ACTIVITY: Which lines of the entries below run from the one holding "def State.scribble (s" to the one holding "((List.range ((n + 3) / 4)).flatMap fun i", inclusive? Set down exactly those lines and no others.

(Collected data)
——————
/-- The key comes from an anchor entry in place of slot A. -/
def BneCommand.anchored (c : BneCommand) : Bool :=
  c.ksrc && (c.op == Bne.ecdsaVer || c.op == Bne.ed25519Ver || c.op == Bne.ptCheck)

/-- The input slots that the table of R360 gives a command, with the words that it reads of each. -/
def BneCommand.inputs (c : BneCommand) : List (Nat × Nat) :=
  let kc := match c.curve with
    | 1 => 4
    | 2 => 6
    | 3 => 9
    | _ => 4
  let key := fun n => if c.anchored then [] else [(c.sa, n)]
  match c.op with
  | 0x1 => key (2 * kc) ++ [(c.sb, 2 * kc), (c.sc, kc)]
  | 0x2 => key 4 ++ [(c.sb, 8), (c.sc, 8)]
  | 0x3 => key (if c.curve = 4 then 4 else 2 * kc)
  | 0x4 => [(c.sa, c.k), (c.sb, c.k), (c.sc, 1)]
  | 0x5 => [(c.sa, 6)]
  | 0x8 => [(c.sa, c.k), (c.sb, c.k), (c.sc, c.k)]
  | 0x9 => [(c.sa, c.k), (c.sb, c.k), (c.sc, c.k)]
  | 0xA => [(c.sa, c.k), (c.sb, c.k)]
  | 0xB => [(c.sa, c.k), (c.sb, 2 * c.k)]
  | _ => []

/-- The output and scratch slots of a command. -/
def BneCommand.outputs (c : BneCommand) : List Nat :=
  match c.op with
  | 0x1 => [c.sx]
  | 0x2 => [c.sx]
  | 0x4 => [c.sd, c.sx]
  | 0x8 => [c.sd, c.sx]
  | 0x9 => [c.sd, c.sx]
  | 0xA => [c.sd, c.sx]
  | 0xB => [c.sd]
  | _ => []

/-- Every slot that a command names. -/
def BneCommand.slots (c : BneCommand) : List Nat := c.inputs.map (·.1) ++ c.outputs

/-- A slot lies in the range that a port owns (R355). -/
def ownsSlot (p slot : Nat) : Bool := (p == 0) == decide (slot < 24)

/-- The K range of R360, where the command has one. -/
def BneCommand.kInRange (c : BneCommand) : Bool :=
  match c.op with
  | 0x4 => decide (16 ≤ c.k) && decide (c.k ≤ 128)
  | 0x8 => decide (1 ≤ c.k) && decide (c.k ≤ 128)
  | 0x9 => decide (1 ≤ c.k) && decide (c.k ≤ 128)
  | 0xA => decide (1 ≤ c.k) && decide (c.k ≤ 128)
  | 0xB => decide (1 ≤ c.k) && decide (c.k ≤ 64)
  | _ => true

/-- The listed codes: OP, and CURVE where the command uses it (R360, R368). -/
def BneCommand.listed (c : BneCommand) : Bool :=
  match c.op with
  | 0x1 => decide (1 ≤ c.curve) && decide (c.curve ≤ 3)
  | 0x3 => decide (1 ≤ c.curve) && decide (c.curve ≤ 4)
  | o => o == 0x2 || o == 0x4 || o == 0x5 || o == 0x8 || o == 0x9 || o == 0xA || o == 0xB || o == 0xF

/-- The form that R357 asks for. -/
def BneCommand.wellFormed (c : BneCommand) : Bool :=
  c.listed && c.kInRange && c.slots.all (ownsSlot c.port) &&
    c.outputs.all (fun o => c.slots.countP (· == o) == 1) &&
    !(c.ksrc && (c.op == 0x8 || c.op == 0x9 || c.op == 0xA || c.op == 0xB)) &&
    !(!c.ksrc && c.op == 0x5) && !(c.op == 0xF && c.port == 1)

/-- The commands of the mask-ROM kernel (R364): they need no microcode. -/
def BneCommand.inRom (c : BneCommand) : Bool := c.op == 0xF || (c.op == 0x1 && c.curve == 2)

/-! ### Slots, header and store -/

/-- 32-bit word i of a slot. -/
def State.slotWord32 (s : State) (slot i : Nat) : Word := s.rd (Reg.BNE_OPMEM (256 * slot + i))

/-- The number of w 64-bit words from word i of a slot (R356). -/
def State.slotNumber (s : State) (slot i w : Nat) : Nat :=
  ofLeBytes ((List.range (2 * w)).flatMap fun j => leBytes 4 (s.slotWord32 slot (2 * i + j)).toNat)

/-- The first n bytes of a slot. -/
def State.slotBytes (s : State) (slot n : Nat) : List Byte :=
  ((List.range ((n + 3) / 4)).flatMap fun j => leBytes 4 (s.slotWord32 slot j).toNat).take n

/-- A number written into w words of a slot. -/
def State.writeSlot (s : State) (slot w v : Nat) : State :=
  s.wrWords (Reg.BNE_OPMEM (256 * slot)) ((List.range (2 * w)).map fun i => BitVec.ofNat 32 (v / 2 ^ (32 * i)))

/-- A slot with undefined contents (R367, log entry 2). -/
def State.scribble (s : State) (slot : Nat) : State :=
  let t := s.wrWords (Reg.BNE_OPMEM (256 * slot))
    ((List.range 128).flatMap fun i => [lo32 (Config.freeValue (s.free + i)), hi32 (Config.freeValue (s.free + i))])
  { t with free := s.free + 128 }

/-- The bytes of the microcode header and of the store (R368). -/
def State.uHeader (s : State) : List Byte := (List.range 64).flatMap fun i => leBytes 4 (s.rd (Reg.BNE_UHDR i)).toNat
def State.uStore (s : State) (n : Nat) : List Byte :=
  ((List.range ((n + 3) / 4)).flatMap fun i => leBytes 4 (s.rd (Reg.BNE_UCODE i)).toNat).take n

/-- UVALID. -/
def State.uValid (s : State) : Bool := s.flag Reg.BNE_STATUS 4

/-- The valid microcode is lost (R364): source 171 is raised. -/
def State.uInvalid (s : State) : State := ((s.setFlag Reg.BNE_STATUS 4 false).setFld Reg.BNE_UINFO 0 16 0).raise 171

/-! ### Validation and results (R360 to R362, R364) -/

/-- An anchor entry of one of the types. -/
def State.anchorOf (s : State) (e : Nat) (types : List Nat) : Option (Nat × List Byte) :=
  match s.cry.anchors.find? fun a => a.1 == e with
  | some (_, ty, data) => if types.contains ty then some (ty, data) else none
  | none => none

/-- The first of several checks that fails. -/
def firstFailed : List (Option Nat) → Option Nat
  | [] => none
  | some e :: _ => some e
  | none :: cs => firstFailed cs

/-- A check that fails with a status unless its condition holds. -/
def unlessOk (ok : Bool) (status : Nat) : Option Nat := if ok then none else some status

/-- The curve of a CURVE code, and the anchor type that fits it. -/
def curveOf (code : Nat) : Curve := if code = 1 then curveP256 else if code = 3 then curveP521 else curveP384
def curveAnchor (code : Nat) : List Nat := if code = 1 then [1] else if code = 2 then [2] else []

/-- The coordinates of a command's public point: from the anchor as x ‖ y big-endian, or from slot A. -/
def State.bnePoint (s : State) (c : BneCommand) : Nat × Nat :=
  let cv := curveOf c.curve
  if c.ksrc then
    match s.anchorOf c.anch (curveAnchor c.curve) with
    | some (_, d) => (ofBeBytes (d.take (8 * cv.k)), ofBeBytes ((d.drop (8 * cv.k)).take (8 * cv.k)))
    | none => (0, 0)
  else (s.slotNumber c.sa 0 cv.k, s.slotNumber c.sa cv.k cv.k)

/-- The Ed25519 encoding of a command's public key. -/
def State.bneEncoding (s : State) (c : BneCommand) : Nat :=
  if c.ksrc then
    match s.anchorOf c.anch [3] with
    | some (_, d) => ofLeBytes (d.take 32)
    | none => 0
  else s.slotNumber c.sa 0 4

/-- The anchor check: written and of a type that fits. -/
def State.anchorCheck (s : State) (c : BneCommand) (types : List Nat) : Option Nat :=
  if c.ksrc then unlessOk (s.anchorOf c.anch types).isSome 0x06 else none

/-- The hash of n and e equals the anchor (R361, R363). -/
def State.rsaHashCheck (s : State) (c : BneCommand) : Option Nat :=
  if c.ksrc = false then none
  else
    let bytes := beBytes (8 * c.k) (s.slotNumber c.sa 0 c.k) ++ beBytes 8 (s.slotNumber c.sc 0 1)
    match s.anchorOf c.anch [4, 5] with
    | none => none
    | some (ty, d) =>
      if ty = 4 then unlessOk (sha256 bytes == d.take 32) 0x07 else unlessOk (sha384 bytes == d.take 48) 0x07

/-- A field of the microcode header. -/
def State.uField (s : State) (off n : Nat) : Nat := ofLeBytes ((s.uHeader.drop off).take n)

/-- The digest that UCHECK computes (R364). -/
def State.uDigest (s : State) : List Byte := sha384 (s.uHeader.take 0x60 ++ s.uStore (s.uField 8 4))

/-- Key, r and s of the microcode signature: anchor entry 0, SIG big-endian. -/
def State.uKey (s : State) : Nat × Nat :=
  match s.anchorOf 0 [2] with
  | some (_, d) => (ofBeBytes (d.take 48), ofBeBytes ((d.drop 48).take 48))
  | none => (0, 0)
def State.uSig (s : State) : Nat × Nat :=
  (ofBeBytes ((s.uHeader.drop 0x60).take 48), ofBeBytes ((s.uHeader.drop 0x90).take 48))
——————
RESULT FOR THIS EXERCISE:
def State.scribble (s : State) (slot : Nat) : State :=
  let t := s.wrWords (Reg.BNE_OPMEM (256 * slot))
    ((List.range 128).flatMap fun i => [lo32 (Config.freeValue (s.free + i)), hi32 (Config.freeValue (s.free + i))])
  { t with free := s.free + 128 }

/-- The bytes of the microcode header and of the store (R368). -/
def State.uHeader (s : State) : List Byte := (List.range 64).flatMap fun i => leBytes 4 (s.rd (Reg.BNE_UHDR i)).toNat
def State.uStore (s : State) (n : Nat) : List Byte :=
  ((List.range ((n + 3) / 4)).flatMap fun i => leBytes 4 (s.rd (Reg.BNE_UCODE i)).toNat).take n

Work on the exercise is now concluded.